How do I pool database connections? Are my connections pooled?
----------------------------------------------------------------
SQLAlchemy performs application-level connection pooling automatically
in most cases. With the exception of SQLite, a :class:`_engine.Engine` object
refers to a :class:`.QueuePool` as a source of connectivity.
For more detail, see :ref:`engines_toplevel` and :ref:`pooling_toplevel`.
How do I pass custom connect arguments to my database API?
----------------------------------------------------------
The :func:`_sa.create_engine` call accepts additional arguments either
directly via the ``connect_args`` keyword argument::
e = create_engine(
"mysql://scott:tiger@localhost/test", connect_args={"encoding": "utf8"}
)
Or for basic string and integer arguments, they can usually be specified
in the query string of the URL::
e = create_engine("mysql://scott:tiger@localhost/test?encoding=utf8")
.. seealso::
:ref:`custom_dbapi_args`
"MySQL Server has gone away"
----------------------------
The primary cause of this error is that the MySQL connection has timed out
and has been closed by the server.
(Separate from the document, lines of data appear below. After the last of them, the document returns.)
-- ==== Sys2Proof/Tests/Slice0.lean ====
section
/-! SUPPORT. Tests: the well-formedness checks, decoding of words written out from the spec, one step of
each instruction against the vectors of 95_test_vectors.md, and a witness for the hypotheses of every
statement that has some. -/

namespace Sys2Proof.Tests

open Sys2Proof Sys2Proof.Machine Sys2Proof.Statements

/-! ## Well-formedness: one ill-formed term for each check -/

theorem test_wf_illegalCtrl_of_a_command : (Instr.illegalCtrl 0x00000302).wf = false := by decide
theorem test_wf_illegalOut_of_a_command : (Instr.illegalOut 0x00000003).wf = false := by decide
theorem test_wf_wrChBank_misaligned : (Instr.wrChBank 3 0x02 7).wf = false := by decide
theorem test_wf_reserved_named : (Instr.reserved 0x018 .read).wf = false := by decide
theorem test_wf_reserved_misaligned : (Instr.reserved 0x029 .read).wf = false := by decide
theorem test_wf_reserved_bank : (Instr.reserved 0x100 .read).wf = false := by decide
theorem test_wf_good : (Instr.illegalCtrl 0x00010000).wf = true ∧ (Instr.illegalOut 0x00000101).wf = true ∧
    (Instr.reserved 0x028 (.write 1)).wf = true := by decide

/-! ## Decoding: words written out bit by bit

CTRL: RSV 31:16, CH 15:8, OP 7:0 (R91, R92). OUT: RSV 31:8, OP 7:0 (R94, R95). MMIO: the offsets of R23 and
R39. -/

theorem test_decode_nop : decode (.ctrl 0b0000000000000000_00000101_00000000) = .ok (.nop 5) := by decide
theorem test_decode_alloc : decode (.ctrl 0b0000000000000000_00000000_00000001) = .ok (.alloc 0) := by decide
theorem test_decode_free : decode (.ctrl 0b0000000000000000_00000011_00000010) = .ok (.free 3) := by decide
theorem test_decode_submit : decode (.ctrl 0b0000000000000000_00000000_00000011) = .ok (.submit 0) := by decide
theorem test_decode_setVolume : decode (.ctrl 0b0000000000000000_00000101_00000100) = .ok (.setVolume 5) := by
  decide
theorem test_decode_fadeOut : decode (.ctrl 0b0000000000000000_00000111_00000101) = .ok (.fadeOut 7) := by decide
theorem test_decode_fadeIn : decode (.ctrl 0b0000000000000000_11111111_00000110) = .ok (.fadeIn 255) := by decide
theorem test_decode_setSampleCount :
    decode (.ctrl 0b0000000000000000_00000000_00000111) = .ok (.setSampleCount 0) := by decide
theorem test_decode_mix : decode (.ctrl 0b0000000000000000_00000101_00001000) = .ok (.mix 5) := by decide
theorem test_decode_illegalCtrl_op :
    decode (.ctrl 0b0000000000000000_00000000_00001001) = .ok (.illegalCtrl 0x00000009) := by decide
theorem test_decode_illegalCtrl_rsv :
    decode (.ctrl 0b0000000000000001_00001001_00000011) = .ok (.illegalCtrl 0x00010903) := by decide
theorem test_decode_onop : decode (.out 0b000000000000000000000000_00000000) = .ok .onop := by decide
theorem test_decode_reserve : decode (.out 0b000000000000000000000000_00000001) = .ok .reserve := by decide
theorem test_decode_release : decode (.out 0b000000000000000000000000_00000010) = .ok .release := by decide
theorem test_decode_output : decode (.out 0b000000000000000000000000_00000011) = .ok .output := by decide
theorem test_decode_illegalOut_op :
    decode (.out 0b000000000000000000000000_00000100) = .ok (.illegalOut 0x00000004) := by decide
theorem test_decode_illegalOut_rsv :
    decode (.out 0b000000000000000000000001_00000001) = .ok (.illegalOut 0x00000101) := by decide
The MySQL server closes connections
which have been idle a period of time which defaults to eight hours.
To accommodate this, the immediate setting is to enable the
:paramref:`_sa.create_engine.pool_recycle` setting, which will ensure that a
connection which is older than a set amount of seconds will be discarded
and replaced with a new connection when it is next checked out.
For the more general case of accommodating database restarts and other
temporary loss of connectivity due to network issues, connections that
are in the pool may be recycled in response to more generalized disconnect
detection techniques. The section :ref:`pool_disconnects` provides
background on both "pessimistic" (e.g. pre-ping) and "optimistic"
(e.g. graceful recovery) techniques. Modern SQLAlchemy tends to favor
the "pessimistic" approach.
.. seealso::
:ref:`pool_disconnects`
.. _mysql_sync_errors:
"Commands out of sync; you can't run this command now" / "This result object does not return rows. It has been closed automatically"
------------------------------------------------------------------------------------------------------------------------------------
The MySQL drivers have a fairly wide class of failure modes whereby the state of
the connection to the server is in an invalid state. Typically, when the connection
is used again, one of these two error messages will occur. The reason is because
the state of the server has been changed to one in which the client library
does not expect, such that when the client library emits a new statement
on the connection, the server does not respond as expected.
In SQLAlchemy, because database connections are pooled, the issue of the messaging
being out of sync on a connection becomes more important, since when an operation
fails, if the connection itself is in an unusable state, if it goes back into the
connection pool, it will malfunction when checked out again. The mitigation
for this issue is that the connection is **invalidated** when such a failure
mode occurs so that the underlying database connection to MySQL is discarded.
This invalidation occurs automatically for many known failure modes and can
also be called explicitly via the :meth:`_engine.Connection.invalidate` method.
There is also a second class of failure modes within this category where a context manager
such as ``with session.begin_nested():`` wants to "roll back" the transaction
when an error occurs; however within some failure modes of the connection, the
rollback itself (which can also be a RELEASE SAVEPOINT operation) also
fails, causing misleading stack traces.
Originally, the cause of this error used to be fairly simple, it meant that
a multithreaded program was invoking commands on a single connection from more
than one thread. This applied to the original "MySQLdb" native-C driver that was
pretty much the only driver in use. However, with the introduction of pure Python
drivers like PyMySQL and MySQL-connector-Python, as well as increased use of
tools such as gevent/eventlet, multiprocessing (often with Celery), and others,
there is a whole series of factors that has been known to cause this problem, some of
which have been improved across SQLAlchemy versions but others which are unavoidable:
* **Sharing a connection among threads** - This is the original reason these kinds
of errors occurred. A program used the same connection in two or more threads at
the same time, meaning multiple sets of messages got mixed up on the connection,
putting the server-side session into a state that the client no longer knows how
to interpret. However, other causes are usually more likely today.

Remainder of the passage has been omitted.